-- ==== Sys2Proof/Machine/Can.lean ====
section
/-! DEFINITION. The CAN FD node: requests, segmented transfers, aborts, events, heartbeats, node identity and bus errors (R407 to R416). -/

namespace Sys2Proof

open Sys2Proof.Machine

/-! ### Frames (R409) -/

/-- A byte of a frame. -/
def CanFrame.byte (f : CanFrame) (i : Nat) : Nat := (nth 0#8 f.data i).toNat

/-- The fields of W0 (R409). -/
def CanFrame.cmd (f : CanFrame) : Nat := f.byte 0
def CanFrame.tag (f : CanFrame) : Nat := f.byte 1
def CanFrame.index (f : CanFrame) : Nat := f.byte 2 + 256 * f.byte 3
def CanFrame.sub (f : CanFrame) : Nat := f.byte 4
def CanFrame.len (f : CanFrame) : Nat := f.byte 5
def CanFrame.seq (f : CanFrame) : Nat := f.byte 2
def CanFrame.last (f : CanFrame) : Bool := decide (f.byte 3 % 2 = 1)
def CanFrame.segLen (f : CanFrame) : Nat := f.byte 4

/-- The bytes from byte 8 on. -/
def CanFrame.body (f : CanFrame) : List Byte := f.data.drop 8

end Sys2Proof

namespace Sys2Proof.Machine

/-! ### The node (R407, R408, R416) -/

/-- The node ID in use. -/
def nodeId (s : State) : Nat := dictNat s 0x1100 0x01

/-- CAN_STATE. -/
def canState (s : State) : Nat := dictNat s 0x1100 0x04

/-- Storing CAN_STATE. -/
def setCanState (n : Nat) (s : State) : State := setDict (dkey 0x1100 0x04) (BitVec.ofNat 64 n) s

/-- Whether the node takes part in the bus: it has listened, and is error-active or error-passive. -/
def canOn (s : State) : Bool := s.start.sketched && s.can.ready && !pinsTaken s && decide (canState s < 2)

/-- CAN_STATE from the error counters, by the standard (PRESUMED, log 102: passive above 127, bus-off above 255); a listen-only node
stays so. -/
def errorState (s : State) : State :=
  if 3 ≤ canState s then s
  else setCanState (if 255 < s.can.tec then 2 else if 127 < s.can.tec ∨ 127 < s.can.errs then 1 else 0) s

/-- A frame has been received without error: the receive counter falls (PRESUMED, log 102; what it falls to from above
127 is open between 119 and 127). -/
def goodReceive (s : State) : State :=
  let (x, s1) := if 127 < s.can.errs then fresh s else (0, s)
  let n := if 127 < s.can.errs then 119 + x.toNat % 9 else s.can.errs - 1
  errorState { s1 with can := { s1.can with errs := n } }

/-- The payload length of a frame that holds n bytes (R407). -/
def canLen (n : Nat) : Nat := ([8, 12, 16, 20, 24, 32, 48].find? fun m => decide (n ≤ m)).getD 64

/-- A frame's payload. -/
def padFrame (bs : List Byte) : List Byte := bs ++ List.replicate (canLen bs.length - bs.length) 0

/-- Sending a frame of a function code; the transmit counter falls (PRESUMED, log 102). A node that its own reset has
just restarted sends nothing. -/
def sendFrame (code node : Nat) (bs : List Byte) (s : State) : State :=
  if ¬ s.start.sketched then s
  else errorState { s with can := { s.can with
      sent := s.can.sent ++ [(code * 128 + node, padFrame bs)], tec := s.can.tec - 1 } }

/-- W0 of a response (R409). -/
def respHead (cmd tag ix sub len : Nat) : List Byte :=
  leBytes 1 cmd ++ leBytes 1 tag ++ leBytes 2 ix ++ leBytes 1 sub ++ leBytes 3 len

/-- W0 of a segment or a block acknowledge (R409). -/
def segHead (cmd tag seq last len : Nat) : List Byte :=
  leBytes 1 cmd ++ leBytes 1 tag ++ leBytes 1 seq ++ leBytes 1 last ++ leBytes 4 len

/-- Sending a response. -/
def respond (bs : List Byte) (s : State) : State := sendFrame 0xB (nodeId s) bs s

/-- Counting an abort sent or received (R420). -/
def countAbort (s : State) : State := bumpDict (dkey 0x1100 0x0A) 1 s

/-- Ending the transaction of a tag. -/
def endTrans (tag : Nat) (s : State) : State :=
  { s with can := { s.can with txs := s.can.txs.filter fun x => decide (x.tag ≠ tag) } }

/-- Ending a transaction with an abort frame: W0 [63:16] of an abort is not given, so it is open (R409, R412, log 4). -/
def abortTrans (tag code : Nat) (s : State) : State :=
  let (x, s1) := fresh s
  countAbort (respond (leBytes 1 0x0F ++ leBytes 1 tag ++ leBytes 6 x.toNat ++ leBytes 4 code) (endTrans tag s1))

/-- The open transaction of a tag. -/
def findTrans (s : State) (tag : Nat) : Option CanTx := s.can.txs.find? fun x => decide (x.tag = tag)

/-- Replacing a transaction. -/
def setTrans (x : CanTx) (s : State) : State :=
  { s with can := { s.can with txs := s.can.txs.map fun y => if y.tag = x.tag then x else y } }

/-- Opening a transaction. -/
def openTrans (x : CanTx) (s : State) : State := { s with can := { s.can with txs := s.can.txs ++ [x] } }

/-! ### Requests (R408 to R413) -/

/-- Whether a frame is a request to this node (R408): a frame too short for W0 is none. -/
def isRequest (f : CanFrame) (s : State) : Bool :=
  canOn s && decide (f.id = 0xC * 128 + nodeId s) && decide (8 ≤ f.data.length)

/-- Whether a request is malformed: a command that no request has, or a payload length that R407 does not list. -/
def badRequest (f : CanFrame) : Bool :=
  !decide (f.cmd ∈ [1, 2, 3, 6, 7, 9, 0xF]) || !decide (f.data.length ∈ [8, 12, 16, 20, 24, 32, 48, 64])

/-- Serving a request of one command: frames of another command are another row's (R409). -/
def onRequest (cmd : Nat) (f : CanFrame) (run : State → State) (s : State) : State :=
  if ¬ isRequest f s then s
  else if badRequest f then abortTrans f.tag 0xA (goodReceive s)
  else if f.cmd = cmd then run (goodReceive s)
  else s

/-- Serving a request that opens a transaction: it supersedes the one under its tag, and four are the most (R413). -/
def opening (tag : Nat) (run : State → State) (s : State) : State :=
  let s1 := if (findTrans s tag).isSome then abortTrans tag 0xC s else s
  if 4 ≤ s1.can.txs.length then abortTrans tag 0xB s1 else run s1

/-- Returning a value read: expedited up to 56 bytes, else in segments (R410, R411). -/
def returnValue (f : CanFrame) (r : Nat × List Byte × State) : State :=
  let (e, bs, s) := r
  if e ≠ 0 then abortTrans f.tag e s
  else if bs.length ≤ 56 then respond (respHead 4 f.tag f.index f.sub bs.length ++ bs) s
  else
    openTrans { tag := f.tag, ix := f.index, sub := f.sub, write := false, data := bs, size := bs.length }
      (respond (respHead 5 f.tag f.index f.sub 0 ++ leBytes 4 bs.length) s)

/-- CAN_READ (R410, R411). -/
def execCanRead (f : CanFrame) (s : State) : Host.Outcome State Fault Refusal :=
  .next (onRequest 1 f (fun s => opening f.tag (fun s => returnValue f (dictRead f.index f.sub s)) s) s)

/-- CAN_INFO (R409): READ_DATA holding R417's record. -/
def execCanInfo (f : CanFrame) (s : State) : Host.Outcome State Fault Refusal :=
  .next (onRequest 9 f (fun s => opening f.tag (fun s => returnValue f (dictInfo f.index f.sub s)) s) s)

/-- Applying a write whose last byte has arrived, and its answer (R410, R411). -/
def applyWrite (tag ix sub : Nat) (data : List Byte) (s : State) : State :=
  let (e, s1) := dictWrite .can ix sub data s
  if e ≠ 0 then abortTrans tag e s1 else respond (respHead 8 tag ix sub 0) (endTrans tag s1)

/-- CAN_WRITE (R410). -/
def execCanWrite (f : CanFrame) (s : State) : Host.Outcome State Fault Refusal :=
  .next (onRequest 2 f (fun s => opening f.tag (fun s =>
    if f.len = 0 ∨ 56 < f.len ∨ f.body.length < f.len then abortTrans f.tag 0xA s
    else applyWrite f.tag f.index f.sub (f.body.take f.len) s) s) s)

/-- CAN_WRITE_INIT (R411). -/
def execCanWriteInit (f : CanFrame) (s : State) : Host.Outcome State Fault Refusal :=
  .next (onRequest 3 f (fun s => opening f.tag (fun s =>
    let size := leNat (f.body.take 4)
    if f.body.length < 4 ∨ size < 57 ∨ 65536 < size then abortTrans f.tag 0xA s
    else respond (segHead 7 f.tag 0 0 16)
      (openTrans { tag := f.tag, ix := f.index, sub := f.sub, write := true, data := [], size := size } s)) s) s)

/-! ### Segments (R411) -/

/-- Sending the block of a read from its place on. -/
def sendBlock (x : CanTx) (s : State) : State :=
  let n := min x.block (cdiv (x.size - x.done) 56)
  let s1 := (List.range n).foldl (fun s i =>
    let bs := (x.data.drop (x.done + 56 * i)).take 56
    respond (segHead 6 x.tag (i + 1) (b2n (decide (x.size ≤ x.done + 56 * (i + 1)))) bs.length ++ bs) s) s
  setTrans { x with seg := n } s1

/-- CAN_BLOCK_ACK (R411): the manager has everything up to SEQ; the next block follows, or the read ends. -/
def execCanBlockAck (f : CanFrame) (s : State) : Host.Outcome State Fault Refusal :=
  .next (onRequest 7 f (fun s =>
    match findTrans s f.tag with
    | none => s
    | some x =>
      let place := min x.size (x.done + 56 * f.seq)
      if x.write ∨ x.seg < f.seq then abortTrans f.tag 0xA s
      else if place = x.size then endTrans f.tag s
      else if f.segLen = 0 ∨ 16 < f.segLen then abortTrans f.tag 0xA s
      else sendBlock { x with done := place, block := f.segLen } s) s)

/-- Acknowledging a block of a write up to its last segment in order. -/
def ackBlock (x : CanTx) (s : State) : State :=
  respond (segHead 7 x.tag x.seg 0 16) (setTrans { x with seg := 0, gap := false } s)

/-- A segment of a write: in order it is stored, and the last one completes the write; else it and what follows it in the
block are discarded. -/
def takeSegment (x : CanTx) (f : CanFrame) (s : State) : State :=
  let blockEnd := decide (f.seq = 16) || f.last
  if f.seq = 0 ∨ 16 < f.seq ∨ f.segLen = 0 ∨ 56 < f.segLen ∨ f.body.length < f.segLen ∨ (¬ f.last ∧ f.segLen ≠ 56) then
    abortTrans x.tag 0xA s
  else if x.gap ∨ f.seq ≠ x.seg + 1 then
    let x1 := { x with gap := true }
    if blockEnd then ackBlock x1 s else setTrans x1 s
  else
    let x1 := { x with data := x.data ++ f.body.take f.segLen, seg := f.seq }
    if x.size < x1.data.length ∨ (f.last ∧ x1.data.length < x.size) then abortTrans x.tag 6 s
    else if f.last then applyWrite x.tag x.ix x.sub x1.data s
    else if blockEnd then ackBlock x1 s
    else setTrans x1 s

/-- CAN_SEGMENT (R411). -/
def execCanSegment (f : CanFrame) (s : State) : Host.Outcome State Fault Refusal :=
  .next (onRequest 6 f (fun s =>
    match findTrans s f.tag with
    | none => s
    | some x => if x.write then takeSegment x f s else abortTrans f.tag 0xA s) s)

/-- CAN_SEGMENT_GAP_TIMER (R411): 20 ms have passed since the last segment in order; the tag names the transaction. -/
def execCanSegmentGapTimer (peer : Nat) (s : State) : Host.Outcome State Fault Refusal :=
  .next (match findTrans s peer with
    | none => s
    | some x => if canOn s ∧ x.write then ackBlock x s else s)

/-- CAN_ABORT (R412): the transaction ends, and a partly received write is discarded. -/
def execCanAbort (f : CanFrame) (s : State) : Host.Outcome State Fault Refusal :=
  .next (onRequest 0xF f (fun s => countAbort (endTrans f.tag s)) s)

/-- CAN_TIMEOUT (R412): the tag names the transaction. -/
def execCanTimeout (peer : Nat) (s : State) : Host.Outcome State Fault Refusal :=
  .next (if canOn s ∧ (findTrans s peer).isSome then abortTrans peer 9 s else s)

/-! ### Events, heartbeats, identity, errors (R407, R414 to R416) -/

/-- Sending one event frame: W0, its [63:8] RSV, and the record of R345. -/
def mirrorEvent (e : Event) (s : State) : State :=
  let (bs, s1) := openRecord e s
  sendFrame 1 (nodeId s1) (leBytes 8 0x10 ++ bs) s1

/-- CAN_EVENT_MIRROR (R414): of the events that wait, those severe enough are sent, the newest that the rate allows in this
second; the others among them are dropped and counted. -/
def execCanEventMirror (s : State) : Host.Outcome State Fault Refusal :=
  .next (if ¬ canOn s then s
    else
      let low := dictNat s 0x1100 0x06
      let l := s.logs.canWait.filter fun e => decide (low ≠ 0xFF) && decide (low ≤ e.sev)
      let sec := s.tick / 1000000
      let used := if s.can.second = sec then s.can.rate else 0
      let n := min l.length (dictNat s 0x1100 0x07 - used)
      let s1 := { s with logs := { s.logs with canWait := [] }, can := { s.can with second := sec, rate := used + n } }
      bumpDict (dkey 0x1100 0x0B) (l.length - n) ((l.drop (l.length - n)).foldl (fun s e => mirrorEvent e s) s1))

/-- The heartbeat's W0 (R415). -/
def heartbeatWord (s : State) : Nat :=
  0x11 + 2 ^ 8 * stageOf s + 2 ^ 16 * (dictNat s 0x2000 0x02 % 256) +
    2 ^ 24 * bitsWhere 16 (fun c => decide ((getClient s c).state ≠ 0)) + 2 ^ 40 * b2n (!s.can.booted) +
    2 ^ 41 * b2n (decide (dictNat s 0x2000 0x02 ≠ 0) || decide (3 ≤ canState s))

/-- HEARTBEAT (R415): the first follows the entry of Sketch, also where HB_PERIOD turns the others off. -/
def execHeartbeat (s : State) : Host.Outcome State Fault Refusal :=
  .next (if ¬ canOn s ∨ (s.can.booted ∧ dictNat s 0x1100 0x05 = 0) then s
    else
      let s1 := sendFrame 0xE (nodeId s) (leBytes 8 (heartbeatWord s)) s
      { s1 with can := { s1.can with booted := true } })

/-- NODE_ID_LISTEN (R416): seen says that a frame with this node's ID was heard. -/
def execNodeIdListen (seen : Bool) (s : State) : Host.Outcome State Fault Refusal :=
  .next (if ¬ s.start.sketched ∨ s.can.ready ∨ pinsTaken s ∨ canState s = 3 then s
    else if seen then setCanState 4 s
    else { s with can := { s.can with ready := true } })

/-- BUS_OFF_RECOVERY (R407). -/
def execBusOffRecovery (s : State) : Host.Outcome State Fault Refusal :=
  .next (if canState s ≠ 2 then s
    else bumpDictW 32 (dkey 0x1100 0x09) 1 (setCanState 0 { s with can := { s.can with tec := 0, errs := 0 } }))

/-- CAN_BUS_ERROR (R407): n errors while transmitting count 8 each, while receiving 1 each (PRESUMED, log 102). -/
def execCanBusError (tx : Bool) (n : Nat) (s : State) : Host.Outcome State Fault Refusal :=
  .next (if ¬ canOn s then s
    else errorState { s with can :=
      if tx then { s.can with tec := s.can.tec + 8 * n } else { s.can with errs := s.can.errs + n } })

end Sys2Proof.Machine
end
++++++++++++++++++++
BRIEF: Across the entries above, find each line with the word "canWait" and please copy it out.

RESPONSE TO THIS EXERCISE:
      let l := s.logs.canWait.filter fun e => decide (low ≠ 0xFF) && decide (low ≤ e.sev)
      let s1 := { s with logs := { s.logs with canWait := [] }, can := { s.can with second := sec, rate := used + n } }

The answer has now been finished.